What are the proportions of nuclear and chloroplast reads in your library as well as potential contaminants?
Based on your previous answer, is this library suitable to assemble the nuclear genome of Apostasia shenzhenica?
In this section, we aim at utilizing data on k-mer frequencies to estimate the nuclear genome size and tease apart the proportion of the genome associated with low copy genes (also referred to as unique sequences) and repetitive DNA.
The JELLYFISH
(Marçais and Kingsford, 2011) program is a tool for fast, memory-efficient counting of k-mers in DNA sequences. JELLYFISH
is a command-line program that reads FASTA and multi-FASTA files containing DNA sequences and it outputs k-mer counts in an binary format (which can easily be translated into a human-readable text). Finally, the output of JELLYFISH
will be used to estimate the genome size and complexity of the Apostasia shenzhenica nuclear genome by using R
and GenomeScope
(Vurture et al., 2017).
In this section, the JELLYFISH
analysis has to be done in groups, but the rest of the analyses (in R
and with GenomeScope
) can be done individually.
Here, we are using JELLYFISH
to generate countings of 21-mers based on the cleaned Illumina reads (SRR5759389_pe12.max100.trimmed.norare.noshort.fastq
). We will subsequently input the output of this program into R
to estimate the genome size based on k-mer frequencies.

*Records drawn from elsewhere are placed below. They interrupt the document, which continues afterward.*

/-- Settles O22, by the state checks of each command in their order. -/
theorem tableCommandsRefuseInOrder : Obligations.TableCommandsRefuseInOrder := by
  unfold Obligations.TableCommandsRefuseInOrder
  intro s p code ps h hf hb
  refine ⟨?_, ?_, ?_, ?_, ?_, ?_, ?_⟩
  · rintro rfl hid
    obtain ⟨x, hx⟩ := exists_of_isSome (parseDefine_isSome ps) hb
    rw [← parseDefine_id hx] at hid ⊢
    exact congrArg Host.Outcome.next (takeCommand_refused h hf hx (applyDefine_present hid))
  · rintro rfl hid hlen
    obtain ⟨x, hx⟩ := exists_of_isSome (parseDefine_isSome ps) hb
    rw [← parseDefine_id hx] at hid ⊢
    exact congrArg Host.Outcome.next (takeCommand_refused h hf hx (applyDefine_full hid hlen))
  · rintro w rfl hid hlen hkind hw hodd hjoined
    obtain ⟨x, hx⟩ := exists_of_isSome (parseDefine_isSome ps) hb
    obtain ⟨a, n, hk⟩ := parseDefine_rate hx hkind hw
    have hbad : (s.grant p).badWindow x.kind = true := by
      rw [hk]
      simp only [State.badWindow, isHigh, hodd, State.pairJoined, State.grant_joined, hjoined]
      rfl
    rw [← parseDefine_id hx] at hid ⊢
    exact congrArg Host.Outcome.next (takeCommand_refused h hf hx (applyDefine_badWindow hid hlen hbad))
  · rintro rfl hid
    obtain ⟨x, hx⟩ := exists_of_isSome (parseId_isSome ps) hb
    rw [← parseId_some hx] at hid ⊢
    exact congrArg Host.Outcome.next (takeCommand_refused h hf hx (applyRetire_absent hid))
  · rintro rfl hid
    obtain ⟨x, hx⟩ := exists_of_isSome (parseId_isSome ps) hb
    rw [← parseId_some hx] at hid ⊢
    exact congrArg Host.Outcome.next (takeCommand_refused h hf hx (applyClear_absent hid))
  · rintro rfl hid
    obtain ⟨x, hx⟩ := exists_of_isSome (parseTune_isSome ps) hb
    rw [← (parseTune_fields hx).1] at hid ⊢
    exact congrArg Host.Outcome.next (takeCommand_refused h hf hx (applyTune_absent hid))
  · rintro e rfl he hno
    obtain ⟨x, hx⟩ := exists_of_isSome (parseTune_isSome ps) hb
    obtain ⟨hid, hallow, hsettle⟩ := parseTune_fields hx
    have hnone : x.kindFor e.kind = none := by
      refine Option.eq_none_iff_forall_ne_some.mpr (fun k hk => hno k ?_)
      rw [← hallow, ← hsettle]
      exact (x.kindFor_iff _ _).mp hk
    rw [← hid] at he ⊢
    exact congrArg Host.Outcome.next (takeCommand_refused h hf hx (applyTune_badKind he hnone))

/-! ## The applied commands -/

/-- A granted structural command on an unfrozen table that is applied: its effect on the state it finds, and its
answer. -/
theorem takeCommand_applied {s : State} {p : Port} {code : Byte} {ps : List Byte} {α : Type} {sc : StructuralCode}
    {ident : List Byte → List Byte} {parse : List Byte → Option α} {apply : α → State → State × Answer} {x : α}
    {f : State → State} {a : Answer} (h : s.Granted p code ps) (hf : s.frozen = false) (hx : parse ps = some x)
    (hblind : State.Blind f) (ha : apply x (s.grant p) = (f (s.grant p), a)) :
    s.takeCommand p (· == code) (fun ps t => t.structural p sc ident parse apply ps) = (f s).answered p a :=
  State.takeCommand_effect (test := fun y => y == code) h (beq_self_eq_true code) hblind
    (((s.grant p).structural_unfrozen p sc ident parse apply hx hf).trans ha)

The data are available in Jellyfish/
and all analyses must be done in your tmux
Part1 session.
SRR5759389_pe12.max100.trimmed.norare.noshort.fastq
Orchid_21mer_SRR5759389_pe12_max100.trimmed.norare.histo
Note: This job uses 30 CPUs (or Central Processing Units) to infer k-mers and it would be best to work in groups to execute these tasks.
# 1. Navigate to the right folder (Jellyfish/) using cd
# 2. Run jellyfish to obtain k-mer counts and frequencies (based on trimmed, normalized and filtered reads)
jellyfish count -t 30 -C -m 21 -s 5G -o Orchid_21mer_SRR5759389_pe12_max100.trimmed.norare ~/Documents/02_Kmers_analyses/khmer/SRR5759389_pe12.max100.trimmed.norare.noshort.fastq
jellyfish histo -o Orchid_21mer_SRR5759389_pe12_max100.trimmed.norare.histo Orchid_21mer_SRR5759389_pe12_max100.trimmed.norare
Note: To ensure that everybody can run the rest of the analyses on their own, copy Orchid_21mer_SRR5759389_pe12_max100.trimmed.norare.histo
into the shared folder at this path:
/home/Genomics_shared/Chapter_04/02_Kmers_analyses/
Each member of the group will then copy this file over to their account (at the right path) to pursue the analyses.
R
Once the JELLYFISH
analysis is completed, please open an R
session and execute the following command to estimate the haploid (1x) genome size. Here, genome size is estimate as follows:
#Genome size (N) is equal to:
N = Total numbers of k-mers / Peak of coverage (here ca. 22x)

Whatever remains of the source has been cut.